Hier sieht man den Tarnanstrich von der Seite im tiefen Vorbeiflug.Während eines Vereinsbastelabends erwähnte ein Modellfliegerkollege, dass er einen Storch bauen möchte. Nachdem ich ihm mitteilte, dass ich zu Hause einen Plan habe, war das Hallo groß. Danach wurde von 3 weiteren Modellfliegern beschlossen, dass jeder einen Storch baut. Der Plan wurde mitgebracht und nach einigem Hin- und Her, 3 Meter oder 2,4 Meter Spannweite, einigten wir uns auf eine Spannweite von ca. 2,4 Metern, welches einem Maßstab von 1:6 entspricht. Der Vogel sollte ja ohne Platzprobleme auch in einem normalen Pkw oder Kombi transportiert werden. Daher wurde der Plan in einem Maßstab 1:6 auf einem Großkopiergerät vergrößert. Gesagt getan, jetzt hielt ich die Großversion in Händen. Die Spannweite betrug jetzt 2385 mm. Aus dem Internet sammelte ich eifrig Detailoriginalbilder. Schwierigkeiten bereiteten m.E. das aufwändige Fahrwerk des Storchs. Mit dem Aufbau des Fahrwerks konnte ich allerdings mit der Ansicht der Bilder nicht viel anfangen. Ich ging weiter im Internet auf Forschungsreise mit dem Ergebnis, dass ich beim Flugplatz in Paderborn-Lippstadt fündig wurde. Dort sollte ein Original Fieseler Storch stehen. Per E-Mail schrieb ich den Flugplatz an, der mir dann den Namen und Wohnort des Besitzers mitteilte. Der Pilot wurde angerufen, der sich auch bereit erklärte mit mir zum Flugplatz, wegen erforderlichen Detailaufnahmen, zu fahren. Er verwies mich aber zuvor an das Luftfahrt-Archiv Hafner. Hier sollte man alle erforderlichen Details bekommen. Nach telefonischer Rücksprache mit dem Archiv bestellte ich mir eine CD vollgepackt mit Originalunterlagen des Fi 156 Storch aus den 30er Jahren. Weitere Aufnahmen mit dem Fotoapparat erübrigten sich daher zunächst auf dem Flugplatz Paderborn. Nach den Detailzeichnungen wurden dann im September 2007 vom Vereinsmitglied Ulli Flühs (Windenbau) zuerst die Fahrwerksfederbeingelenke auf seiner Drehbank angefertigt. Der vergrößerte Bauplan wurde nach den Originalunterlagen von der CD entsprechend modifiziert.

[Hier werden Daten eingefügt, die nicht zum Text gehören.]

-- ==== Sys2Proof/Machine/Aes.lean ====
section
/-! DEFINITION. The cipher engine's algorithms (12_cipher R289, R295, R298, R300): AES-256, AES-CMAC, XTS-AES-256, the SP 800-108
counter-mode KDF's PRF and the AES-KW unwrap, from their standards, which the spec names and does not repeat (log 6). -/
namespace Sys2Proof.Machine

/-! ### The field of AES -/

def aesDouble (a : Byte) : Byte := if a.getLsbD 7 then (a <<< 1) ^^^ 0x1B#8 else a <<< 1
def aesMulAux : (n : Nat) → Byte → Byte → Byte
  | 0, _, _ => 0#8
  | n + 1, a, b => (if b.getLsbD 0 then a else 0#8) ^^^ aesMulAux n (aesDouble a) (b >>> 1)
def aesMul (a b : Byte) : Byte := aesMulAux 8 a b
def aesSquare (a : Byte) : Byte := aesMul a a
/-- a^254, the inverse of a non-zero byte. -/
def aesInv (a : Byte) : Byte :=
  let a2 := aesSquare a
  let a3 := aesMul a2 a
  let a12 := aesSquare (aesSquare a3)
  let a15 := aesMul a12 a3
  let a240 := aesSquare (aesSquare (aesSquare (aesSquare a15)))
  aesMul (aesMul a240 a12) a2

/-- The byte substitution: inverse, then the affine map. -/
def subByte (a : Byte) : Byte :=
  let b := aesInv a
  b ^^^ b.rotateLeft 1 ^^^ b.rotateLeft 2 ^^^ b.rotateLeft 3 ^^^ b.rotateLeft 4 ^^^ 0x63#8
def invSubByte (a : Byte) : Byte := aesInv (a.rotateLeft 1 ^^^ a.rotateLeft 3 ^^^ a.rotateLeft 6 ^^^ 0x05#8)

/-- The substitution as a table, so that a run looks it up. -/
def subTable : Array Byte := (Array.range 256).map fun i => subByte (BitVec.ofNat 8 i)
def invSubTable : Array Byte := (Array.range 256).map fun i => invSubByte (BitVec.ofNat 8 i)
def sub (a : Byte) : Byte := subTable.getD a.toNat 0#8
def invSub (a : Byte) : Byte := invSubTable.getD a.toNat 0#8

def xorBytes : List Byte → List Byte → List Byte
  | [], _ => []
  | _, [] => []
  | a :: as, b :: bs => (a ^^^ b) :: xorBytes as bs

/-! ### AES-256 -/

/-- The round-constant word `n`, x^(n-1). -/
def rcon : Nat → Byte
  | 0 => 0x8D#8
  | n + 1 => aesDouble (rcon n)

/-- Key expansion: `n` further words from the words so far, newest first, `i` the next word's number. -/
def expandKey : (n i : Nat) → List (List Byte) → List (List Byte)
  | 0, _, ws => ws
  | n + 1, i, ws =>
    let prev := ws.getD 0 []
    let back := ws.getD 7 []
    let t :=
      if i % 8 = 0 then
        match (prev.drop 1 ++ prev.take 1).map sub with
        | b :: bs => (b ^^^ rcon (i / 8)) :: bs
        | [] => []
      else if i % 8 = 4 then prev.map sub
      else prev
    expandKey n (i + 1) (xorBytes back t :: ws)

/-- Bytes in groups of `n`. -/
def groupsAux (n : Nat) : (fuel : Nat) → List Byte → List (List Byte)
  | 0, _ => []
  | f + 1, bs => if bs = [] then [] else bs.take n :: groupsAux n f (bs.drop n)
def groups (n : Nat) (bs : List Byte) : List (List Byte) := groupsAux n bs.length bs

/-- The 15 round keys of 16 bytes. -/
def roundKeys (key : List Byte) : List (List Byte) :=
  groups 16 ((expandKey 52 8 (groups 4 key).reverse).reverse.flatten)

/-- Byte `i` of a block. -/
def byteAt (bs : List Byte) (i : Nat) : Byte := bs.getD i 0#8

def shiftRows (b : List Byte) : List Byte := [0, 5, 10, 15, 4, 9, 14, 3, 8, 13, 2, 7, 12, 1, 6, 11].map (byteAt b)
def invShiftRows (b : List Byte) : List Byte := [0, 13, 10, 7, 4, 1, 14, 11, 8, 5, 2, 15, 12, 9, 6, 3].map (byteAt b)

def mixColumn (m : List Byte) (c : List Byte) : List Byte :=
  (List.range 4).map fun r => (List.range 4).foldl (fun acc k => acc ^^^ aesMul (byteAt c k) (byteAt m ((k + 4 - r) % 4))) 0#8
def mixColumns (b : List Byte) : List Byte := (groups 4 b).flatMap (mixColumn [2#8, 3#8, 1#8, 1#8])
def invMixColumns (b : List Byte) : List Byte := (groups 4 b).flatMap (mixColumn [14#8, 11#8, 13#8, 9#8])

def encRounds : List (List Byte) → List Byte → List Byte
  | [], b => b
  | [k], b => xorBytes (shiftRows (b.map sub)) k
  | k :: ks, b => encRounds ks (xorBytes (mixColumns (shiftRows (b.map sub))) k)

/-- Encrypt a block under expanded keys. -/
def aesEncWith (ks : List (List Byte)) (b : List Byte) : List Byte := encRounds (ks.drop 1) (xorBytes b (ks.getD 0 []))

def decRounds : List (List Byte) → List Byte → List Byte
  | [], b => b
  | [k], b => xorBytes ((invShiftRows b).map invSub) k
  | k :: ks, b => decRounds ks (invMixColumns (xorBytes ((invShiftRows b).map invSub) k))

/-- Decrypt a block under expanded keys. -/
def aesDecWith (ks : List (List Byte)) (b : List Byte) : List Byte := decRounds (ks.reverse.drop 1) (xorBytes b (ks.getLastD []))

/-- A key of 32 bytes as it stands in a register, first byte highest. -/
def keyBytes (k : BitVec 256) : List Byte := toBytesBE 32 k.toNat
def keyOfBytes (bs : List Byte) : BitVec 256 := BitVec.ofNat 256 (ofBytesBE bs)

/-! ### AES-CMAC (SP 800-38B) -/

def cmacDouble (b : List Byte) : List Byte :=
  let x := ofBytesBE b
  let y := if x < 2 ^ 127 then 2 * x else (2 * x - 2 ^ 128) ^^^ 0x87
  toBytesBE 16 y

def cmacBlocks (ks : List (List Byte)) (sub1 sub2 : List Byte) : List (List Byte) → List Byte → List Byte
  | [], acc => aesEncWith ks (xorBytes (xorBytes (0x80#8 :: List.replicate 15 0#8) sub2) acc)
  | [m], acc =>
    if m.length = 16 then aesEncWith ks (xorBytes (xorBytes m sub1) acc)
    else aesEncWith ks (xorBytes (xorBytes (m ++ 0x80#8 :: List.replicate (15 - m.length) 0#8) sub2) acc)
  | m :: ms, acc => cmacBlocks ks sub1 sub2 ms (aesEncWith ks (xorBytes m acc))

/-- AES-256-CMAC of a byte string. -/
def cmac (key : BitVec 256) (msg : List Byte) : List Byte :=
  let ks := roundKeys (keyBytes key)
  let s1 := cmacDouble (aesEncWith ks (List.replicate 16 0#8))
  cmacBlocks ks s1 (cmacDouble s1) (groups 16 msg) (List.replicate 16 0#8)

/-- The first 8 bytes of a CMAC as a number, first byte lowest (R300, R314). -/
def cmacTag (key : BitVec 256) (msg : List Byte) : Nat := ofBytes ((cmac key msg).take 8)

/-! ### XTS-AES-256 (SP 800-38E) -/

/-- The next block's tweak: multiplied by x, little-endian, polynomial 0x87. -/
def xtsDouble (t : List Byte) : List Byte :=
  let x := ofBytes t
  toBytes 16 (if x < 2 ^ 127 then 2 * x else (2 * x - 2 ^ 128) ^^^ 0x87)

def xtsBlocks (f : List Byte → List Byte) : List (List Byte) → List Byte → List Byte
  | [], _ => []
  | b :: bs, t => xorBytes (f (xorBytes b t)) t ++ xtsBlocks f bs (xtsDouble t)

/-- XTS encryption of a data unit of whole blocks under a data key, a tweak key and a 16-byte tweak. -/
def xtsEncrypt (k1 k2 : BitVec 256) (tweak data : List Byte) : List Byte :=
  xtsBlocks (aesEncWith (roundKeys (keyBytes k1))) (groups 16 data) (aesEncWith (roundKeys (keyBytes k2)) tweak)
def xtsDecrypt (k1 k2 : BitVec 256) (tweak data : List Byte) : List Byte :=
  xtsBlocks (aesDecWith (roundKeys (keyBytes k1))) (groups 16 data) (aesEncWith (roundKeys (keyBytes k2)) tweak)

/-! ### AES-KW unwrap (SP 800-38F) -/

/-- One step of the unwrap: A and the n semiblocks, the step number t. -/
def kwStep (ks : List (List Byte)) (st : List Byte × List (List Byte)) (t : Nat) : List Byte × List (List Byte) :=
  let n := st.2.length
  let i := (t - 1) % n
  let b := aesDecWith ks (xorBytes st.1 (toBytesBE 8 t) ++ st.2.getD i [])
  (b.take 8, st.2.set i (b.drop 8))

/-- AES-KW unwrap of a ciphertext of n + 1 semiblocks; none when the integrity check fails. -/
def kwUnwrap (key : BitVec 256) (c : List Byte) : Option (List Byte) :=
  let ks := roundKeys (keyBytes key)
  let semis := groups 8 c
  let n := semis.length - 1
  let steps := ((List.range (6 * n)).map (· + 1)).reverse
  let (a, r) := steps.foldl (kwStep ks) (semis.getD 0 [], semis.drop 1)
  if a = List.replicate 8 0xA6#8 then some r.flatten else none

end Sys2Proof.Machine
end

Jetzt ging es an den Bau der Maschine. Ich nahm mir für den Bau des Storchs viel Zeit, denn „Gut Ding will Weile haben“…und das Flugzeug sollte, mit einigen Kompromissen, dem Vorbild möglichst detailgetreu sein.

Rumpf:

Die Küchenwaage ging zuerst in meinen Besitz über, damit das angestrebte Gewicht von ca. 6 kg bei einer Spannweite von 2,385 Metern nicht allzu sehr überschritten wurde. Das gesamte Balsaholz wurde zum Bau des Modells abgewogen. Als erstes wurden die Rumpfspanten ausgesägt. Da mein Storch später auch als Schleppmaschine für ca. 3 kg Segler dienen sollte, wurden alle tragenden Rumpfspanten im Fahrwerks- und Flächenbereich aus 6 mm Sperrholz gefertigt. Alle übrigen Spanten im Heckbereich sind aus 3 mm Pappelsperrholz, also schön leicht. Die Kiste sollte ja nicht zu schwer werden. Als Rumpfgurte wurden Kiefernleisten genommen. Der Hauptgurt wurde noch mit Kohleleisten 4x1,2 mm verstärkt.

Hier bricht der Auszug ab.